I am really not certain what the implications of shared ownership actually means if the owners fall out


----------



## Guest (Jul 3, 2012)

swarthy said:


> I think she said they were in "joint names" - the same as my bitch who went in shared ownership - but regardless, the breeder still holds the upper hand regards to any endorsements etc
> 
> I am really not certain what the implications of shared ownership actually means if the owners fall out


after doing a quick google search on people that have gone into `joint ownership` where breeding is concerned , quite a few have commented on the breeder having 'kc ownership' of said dog until a litter is produced
from what i`ve just read elsewhere , the breeder could possibly have the OP literally by the balls because everyone was happy at the time of the pups purchase and everything was agreed to  so unless OP has bitch deemed unfit for breeding or whatever , right now seems the breeder may have the upper hand where breach of contract could be concerned.


----------



## Guest (Jul 3, 2012)

found this on the french bulldog uk club site



> *A little about joint ownership:*
> 
> This means you and the breeder would both own him or her. Joint-ownership's are good and bad. Make sure you have a contract and ask a lot of questions, put it in BLACK AND WHITE. Know your breeder and make sure you want to deal with this person for the life for your French Bulldog. You may be required to breed the dog, or let the breeder do it. You may have to breed her once or twice and give the breeder a puppy(ies), or you have to provide free stud service for the breeders bitches. Do not enter into a joint-ownership if you think you may change your mind about what you agreed to in the beginning, the breeder may not be understanding If you can't breed or show him or her you may have to send him or her to the breeder, do you want to lose the dog for weeks or months? What if he/she develops a problem or an unsuitable temperament for breeding? These questions should be addressed and put in the contract before the dog leaves for his or her new home. Think very carefully before joint-owning a dog, put it in black and white.


Buying a Frenchie Puppy

even they by the sounds of it dont advise that you do it!


----------



## love our big babies (Jan 3, 2012)

I really wasn't too clued up about breeding terms or joint ownership as we weren't really looking for that to be honest. Was kind of sprung on us once we had said we wanted to show her. Suppose it's my own daft fault for not looking into the possibility of being on breeding terms.
Both names are on the KC documents but only our address is on it. She wasn't endorsed but if we do breed her, we will be placing them on each puppy until appropriate age and health tests completed and passed, although I'm not completely sure how the breeder will take this.

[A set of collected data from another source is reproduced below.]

-- ==== Sys2Proof/Machine/Lanes.lean ====
section
/-! DEFINITION. Lanes of vector registers and of predicates (spec/08 R200, R201): one loop for every instruction that
acts lane by lane. -/

namespace Sys2Proof.Machine

/-- Lane width in bytes of a size field (R204). -/
def laneBytes (e : BitVec 2) : Nat := 2 ^ e.toNat

/-- Lane width and format of a class 14 size field (R204): BF16, FP16, FP32, FP64. -/
def floatBytes (e : BitVec 2) : Nat := if e.toNat < 2 then 2 else 2 ^ e.toNat
def floatFmt (e : BitVec 2) : Fmt :=
  if e = 0#2 then bf16 else if e = 1#2 then fp16 else if e = 2#2 then fp32 else fp64

/-- Lane i of a vector at width w, read unsigned (R200). -/
def lane (w : Nat) (v : Vec) (i : Nat) : Nat := v.toNat / 2 ^ (8 * w * i) % 2 ^ (8 * w)

/-- Lanes put together from lane 0 up, each modulo its width. -/
def packNat (w : Nat) : List Nat → Nat
  | [] => 0
  | x :: rest => x % 2 ^ (8 * w) + 2 ^ (8 * w) * packNat w rest
def packLanes (w : Nat) (l : List Nat) : Vec := BitVec.ofNat 512 (packNat w l)

/-- Lane i is active under a predicate (R201). -/
def active (w : Nat) (p : Word) (i : Nat) : Bool := p.getLsbD (w * i)

/-- The active lanes, ascending. -/
def activeLanes (w : Nat) (p : Word) : List Nat := (List.range (64 / w)).filter (active w p)

/-- The lanes 0 to 64/w - 1 as given, each where its lane is active; an inactive one is 0 under Z and keeps the old
lane otherwise (R201). -/
def fillLanes (w : Nat) (p : Word) (z : Bool) (o : Vec) (f : Nat → Nat × BitVec 5) : Vec × BitVec 5 :=
  let rs := (List.range (64 / w)).map (fun i =>
    if active w p i then f i else (if z then 0 else lane w o i, 0))
  (packLanes w (rs.map (·.1)), joinFlags (rs.map (·.2)))

/-- The lane loop of R205: a function of lanes x, y and o with its flags. -/
def vecMap (w : Nat) (p : Word) (z : Bool) (x y o : Vec) (f : Nat → Nat → Nat → Nat × BitVec 5) : Vec × BitVec 5 :=
  fillLanes w p z o (fun i => f (lane w x i) (lane w y i) (lane w o i))

/-- All w bits of lane i of a predicate. -/
def laneBits (w i : Nat) : Word := BitVec.ofNat 64 ((2 ^ w - 1) * 2 ^ (w * i))

/-- A predicate written lane by lane (R201): an active lane's bits by the condition, an inactive one's 0 under Z and
kept otherwise. -/
def predMap (w : Nat) (p : Word) (z : Bool) (x y : Vec) (o : Word) (f : Nat → Nat → Bool × BitVec 5) : Word × BitVec 5 :=
  let rs := (List.range (64 / w)).map (fun i =>
    if active w p i then
      let r := f (lane w x i) (lane w y i)
      (if r.1 then laneBits w i else 0, r.2)
    else (if z then 0 else o &&& laneBits w i, 0))
  ((rs.map (·.1)).foldl (· ||| ·) 0, joinFlags (rs.map (·.2)))

end Sys2Proof.Machine
end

Yes she was from a litter of 11, 4 boys 7 girls, boys were priced around £1700 and girls were £1900, we paid £2200 and I now know another girl pup was sold for £2200, they are also showing theirs. I don't know if they are in as much of a pickle as us though 
I've wanted a Frenchie since I was little and it took about a year to save up for our girl.


----------



## swarthy (Apr 24, 2010)

love our big babies said:


> I really wasn't too clued up about breeding terms or joint ownership as we weren't really looking for that to be honest. Was kind of sprung on us once we had said we wanted to show her. Suppose it's my own daft fault for not looking into the possibility of being on breeding terms.
> Both names are on the KC documents but only our address is on it. She wasn't endorsed but if we do breed her, we will be placing them on each puppy until appropriate age and health tests completed and passed, although I'm not completely sure how the breeder will take this.
> 
> Yes she was from a litter of 11, 4 boys 7 girls, boys were priced around £1700 and girls were £1900, we paid £2200 and I now know another girl pup was sold for £2200, they are also showing theirs. I don't know if they are in as much of a pickle as us though
> I've wanted a Frenchie since I was little and it took about a year to save up for our girl.


Unfortunately, when you want something so much, it is easy to be swept along with the tide - and I know all too well how appealing breeding terms can seem at the time - I was offered with it before we collected my first showgirl - luckily in some ways my OH was with me - and the idea didn't appeal to him - not because of the risk of being "caught out" - I don't think that even entered our heads at the time - but because he felt we would be living on our nerves all the time because the dog wasn't "truly ours".

I did however get involved in a BC - to show and breed a bitch - let's just say it left a bitter taste in my mouth - I wouldn't do it again - but I possibly would put a bitch out myself on breeding terms if the circumstances were right -

I've learnt enough to ensure that the contract was fair and clear to both sides so we knew exactly where we stood - would there be a charge - possibly a notional one, I can't say I've actively thought it through until such an opportunity arises.


----------



## rocco33 (Dec 27, 2009)

> Yes she was from a litter of 11, 4 boys 7 girls, boys were priced around £1700 and girls were £1900, we paid £2200 and I now know another girl pup was sold for £2200, they are also showing theirs. I don't know if they are in as much of a pickle as us though


So you paid MORE for a pup on breeding terms 
I honestly don't know how this works as it's something I'd never do, and from what I've heard it varies, but generally a pup on breeding terms is less than the standard price because you have to invest in the litter.


----------



## Guest (Jul 3, 2012)

love our big babies said:


> Yes she was from a litter of 11, 4 boys 7 girls, boys were priced around £1700 and girls were £1900, we paid £2200 and I now know another girl pup was sold for £2200, they are also showing theirs. I don't know if they are in as much of a pickle as us though
> I've wanted a Frenchie since I was little and it took about a year to save up for our girl.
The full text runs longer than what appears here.